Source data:
==================================================
/-! ### Runs of accesses -/

/-- The answer `a` of an access, gone on with by at most `m` more accesses until the processor is between instructions. -/
def continueAccesses (m : Nat) (a : Result) : Result :=
  match a with
  | .next t => accessRun m t
  | .fault f => .fault f
  | .refused r => .refused r

/-- From the answer `a` of an access, the accesses that follow end in `r`. -/
def Completes (a r : Result) : Prop := ∃ n, ∀ m, n ≤ m → continueAccesses m a = r

theorem accessRun_inside {m : Nat} {s : State} (h : s.proc.phase ≠ .boundary) :
    accessRun (m + 1) s = continueAccesses m (accessStep s) := by
  rw [accessRun]
  split
  · exact absurd ‹_› h
  · rfl

namespace Completes

/-- An answer between two instructions is the end. -/
theorem done {r : Result} (h : Leads (fun t => t.proc.phase = .boundary) r) : Completes r r := by
  refine ⟨0, fun m _ => ?_⟩
  cases r with
  | next t => exact accessRun_boundary (h t rfl)
  | fault | refused => rfl

variable {s : State} {r : Result}

/-- Inside an instruction of a run, one more access is made. -/
theorem access {p : Phase} (hr : s.proc.run = .running) (hb : s.proc.phase = .boundary) (hp : p ≠ .boundary)
    (h : Completes (accessAt p s) r) : Completes (.next (s.setPhase p)) r := by
  obtain ⟨n, hn⟩ := h
  refine ⟨n + 1, fun m hm => ?_⟩
  obtain ⟨m, rfl⟩ := Nat.exists_eq_add_of_le' hm
  calc accessRun (m + n + 1) (s.setPhase p)
      = continueAccesses (m + n) (accessStep (s.setPhase p)) := accessRun_inside hp
    _ = continueAccesses (m + n) (accessAt p s) := by rw [accessStep_setPhase hr hb]
    _ = r := hn (m + n) (by omega)

theorem abort (hb : s.proc.phase = .boundary) (k : ErrKind) : Completes (.next (s.setRun (.faulted k))) (.next (s.setRun (.faulted k))) :=
  done (leads_next hb)

theorem shaped {sources dests : List Operand} {body body' : Result} (hb : s.proc.phase = .boundary) (h : Completes body body') :
    Completes (shaped sources dests s body) (Machine.shaped sources dests s body') := by
  cases hw : sources.all readable && dests.all writable with
  | true => rwa [shaped_ok hw, shaped_ok hw]
  | false => rw [shaped_bad hw, shaped_bad hw]; exact abort hb _

theorem resolve {op : Operand} {rest rest' : U64 → Result} (hb : s.proc.phase = .boundary) (h : ∀ v, Completes (rest v) (rest' v)) :
    Completes (resolve op s rest) (Machine.resolve op s rest') := by
  cases hr : readOperand op s with
  | ok v => rw [resolve_ok _ hr, resolve_ok _ hr]; exact h v
  | error k => rw [resolve_error _ hr, resolve_error _ hr]; exact abort hb k

theorem ite {p : Prop} [Decidable p] {a b a' b' : Result} (ha : Completes a a') (hb : Completes b b') :
    Completes (if p then a else b) (if p then a' else b') := by
  split <;> assumption

theorem fetchThen {go go' : Instr → Result} (hb : s.proc.phase = .boundary) (h : ∀ i, Completes (go i) (go' i)) :
    Completes (fetchThen s go) (Machine.fetchThen s go') := by
  unfold Machine.fetchThen
  cases fetch s with
  | poisoned => exact abort hb _
  | outOfRange => exact done (leads_next hb)
  | invalid _ => exact abort hb _
  | instr i => exact h i

end Completes

/-! ### The accesses of each instruction -/

/-- The accesses of a callback, and then its return. -/
theorem accessAt_callback_completes {n : U64} {draw : Nat} (c : CallbackTree) {answers : List CallbackAnswer} {s : State}
    (hr : s.proc.run = .running) (hb : s.proc.phase = .boundary)
    (hc : callbackAfter (Config.hostCallback n draw) answers = c) :
    Completes (accessAt (.callback n draw answers) s) (callbackFinish c s) := by
  induction c generalizing answers s with
  | ret result =>
    rw [accessAt_callback_ret s hc]
    exact .done ((phase_stable .boundary).callbackReturn hb result)
  | act a next ih =>
    have kept := (ActKeeps.refl s).act a
    rw [accessAt_callback_act s hc]
    refine .access (kept.run.trans hr) (kept.phase.trans hb) nofun (ih _ (kept.run.trans hr) (kept.phase.trans hb) ?_)
    rw [callbackAfter_snoc, hc, callbackNext]

theorem accessFirst_completes {s : State} (hr : s.proc.run = .running) (hb : s.proc.phase = .boundary) (i : Instr) :
    Completes (accessFirst i s) (exec i s) := by
  have stable := phase_stable .boundary
  cases i with
  | call idx =>
    refine .shaped hb (.resolve hb fun n => .ite (.done (stable.advance (s := dump s) hb)) (.ite ?_ (.abort hb _)))
    exact .access (s := countDraw s) hr hb nofun (accessAt_callback_completes _ hr hb (callbackAfter_nil _))
  | mov src dst => exact .shaped hb (.resolve hb fun v => .access hr hb nofun (.done (stable.store hb)))
  | jmp src => exact .done (stable.execJmp hb src)
  | jz src => exact .done (stable.execJz hb src)
  | jnz src => exact .done (stable.execJnz hb src)
  | cmp value comparator =>
    exact .shaped hb (.resolve hb fun a => .access hr hb nofun (.resolve hb fun b => .done (stable.cmpFinish hb a b)))
  | add value source dst =>
    refine .shaped hb (.resolve hb fun a => .access hr hb nofun (.resolve hb fun b => ?_))
    exact .access (s := addFlag dst a b s) hr hb nofun (.done (stable.store (s := addFlag dst a b s) hb))

/-- Settles O43: the fetch is the first access of a running processor, and from each decoded instruction its accesses complete it. -/
theorem accessesMakeTheStep : Obligations.AccessesMakeTheStep := by
  intro s hb
  suffices h : Completes (accessStep s) (step s) from h
  by_cases hr : s.proc.run = .running
  · have hs : s.setPhase .boundary = s := hb ▸ setPhase_self s
    rw [step_at_boundary hr hb, accessStep_running hr, hb, hs]
    exact .fetchThen hb fun i => .access hr hb nofun (accessFirst_completes hr hb i)
  · have waits : accessStep s = step s := by
      cases hrun : s.proc.run with
      | running => exact absurd hrun hr
      | idle => exact (whenRunning_idle hrun).trans (whenRunning_idle hrun).symm
      | halted => exact (whenRunning_halted hrun).trans (whenRunning_halted hrun).symm
      | faulted k => exact (whenRunning_faulted hrun).trans (whenRunning_faulted hrun).symm
    rw [waits]
    refine .done fun t ht => ?_
    exact turn_not_running hr (.inl ht) ▸ hb

end Sys2Proof.Machine
end

section
/-! PROOFS. The host's register accessors and status codes (10_state.md section 2, R39; 60_exceptions.md R180). -/

namespace Sys2Proof.Machine

/-! ### Reset and status -/

/-- Settles O47: empty store and stream, one processor between instructions. -/
theorem resetMeetsInvariant : Obligations.ResetMeetsInvariant := ⟨reset_memory_wf, Nat.two_pow_pos 64, rfl, rfl⟩

/-- Settles O48: sixteen zeros, and the fields of the reset state as they are written. -/
theorem resetValues : Obligations.ResetValues := by
  refine ⟨fun i => ?_, rfl, rfl, rfl, rfl, rfl, rfl⟩
  simp [State.reset, Proc.reset, State.reg]

/-- Settles O55: the status is read off the run state. -/
theorem statusCodes : Obligations.StatusCodes := by
  refine ⟨fun s h => ?_, fun s h => ?_, fun s k h => ?_, rfl⟩
  · simp [startStatus, startResult, h]
  · rcases h with h | h <;> simp [startStatus, startResult, h]
  · simp [startStatus, startResult, h]

/-! ### The accessors and the run state -/

theorem whenStopped_running {α : Type} {s : State} {a : Answer α} (h : s.proc.run = .running) :
    whenStopped s a = .refused .processorRunning := by simp [whenStopped, h]

theorem whenStopped_stopped {α : Type} {s : State} {a : Answer α} (h : s.proc.run ≠ .running) : whenStopped s a = a := by
  unfold whenStopped
  split
  · exact absurd ‹_› h
  all_goals rfl

/-- Settles O53: every register accessor is an unsigned one at some width, and those ask for the run state first. -/
theorem runningRefusesRegisterAccess : Obligations.RunningRefusesRegisterAccess := by
  intro w i v x f s h
  have get (w : Width) : hostRegGet w i s = .refused .processorRunning := whenStopped_running h
  have set (w : Width) (v : U64) : hostRegSet w i v s = .refused .processorRunning := whenStopped_running h
  refine ⟨get w, set w v, ?_, set w _, ?_, ?_, ?_⟩
  · rw [hostRegGetSigned, get]
  · rw [hostRegGetFloat, get]
  · rw [hostRegGetFloat, get]
  · cases f with
    | binary32 b => exact set .dword _
    | binary64 b => exact set .qword b

section Stopped

variable {w : Width} {i v : U64} {s : State} (hs : s.proc.run ≠ .running) (hi : i.toNat < 16)
include hs hi

theorem hostRegGet_stopped : hostRegGet w i s = .ok (cut w (s.reg ⟨i.toNat, hi⟩)) := by
  rw [hostRegGet, whenStopped_stopped hs, regRead_in w i s hi]
  rfl

theorem hostRegSet_stopped :
    hostRegSet w i v s = .ok (s.setReg ⟨i.toNat, hi⟩ (insertLow w (s.reg ⟨i.toNat, hi⟩) v)) := by
  rw [hostRegSet, whenStopped_stopped hs, regWrite_in w i v s hi]
  rfl

/-- The unsigned get after a set gives the value cut to the width (10_state.md R22). -/
theorem hostRegGet_after_set :
    hostRegGet w i (s.setReg ⟨i.toNat, hi⟩ (insertLow w (s.reg ⟨i.toNat, hi⟩) v)) = .ok (cut w v) := by
  rw [hostRegGet_stopped (s := s.setReg _ _) hs hi, reg_setReg_same, cut_insertLow_self]

end Stopped

theorem cut_of_fits {w : Width} {v : U64} (h : v.toNat < 2 ^ widthBits w) : cut w v = v := by
  apply BitVec.eq_of_toNat_eq
  rw [toNat_cut, Nat.mod_eq_of_lt h]

/-- Settles O50: the get cuts what the set wrote, and a value that fits is not changed by the cut. -/
theorem hostSetThenGet : Obligations.HostSetThenGet := by
  intro w i v s hi hs hv
  refine ⟨_, hostRegSet_stopped hs hi, rfl, ?_⟩
  rw [hostRegGet_after_set hs hi, cut_of_fits hv]

/-! ### The signed view (R29, decision D19) -/

/-- The signed reading of the low bytes is two's complement. -/
theorem signedOf_cut (w : Width) (v : U64) : signedOf w (cut w v) = (v.setWidth (widthBits w)).toInt := by
  have hmsb : (v.setWidth (widthBits w)).msb = (cut w v).getLsbD (widthBits w - 1) := by
    rw [BitVec.msb_setWidth, getLsbD_cut]
    have := widthBits_ge w
    simp [show 0 < widthBits w by omega]
  rw [BitVec.toInt_eq_msb_cond, hmsb, signedOf, cut_cut, toNat_cut, BitVec.toNat_setWidth,
    Int.natCast_pow]
  rfl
==================================================
Aim of the exercise :: Filter the entries down to the lines holding the string "with". Copy each of those lines.

Answer section ::
/-- The answer `a` of an access, gone on with by at most `m` more accesses until the processor is between instructions. -/
  match a with
  cases r with
  cases hw : sources.all readable && dests.all writable with
  cases hr : readOperand op s with
  cases fetch s with
  induction c generalizing answers s with
  cases i with
      cases hrun : s.proc.run with
  · rcases h with h | h <;> simp [startStatus, startResult, h]
  · cases f with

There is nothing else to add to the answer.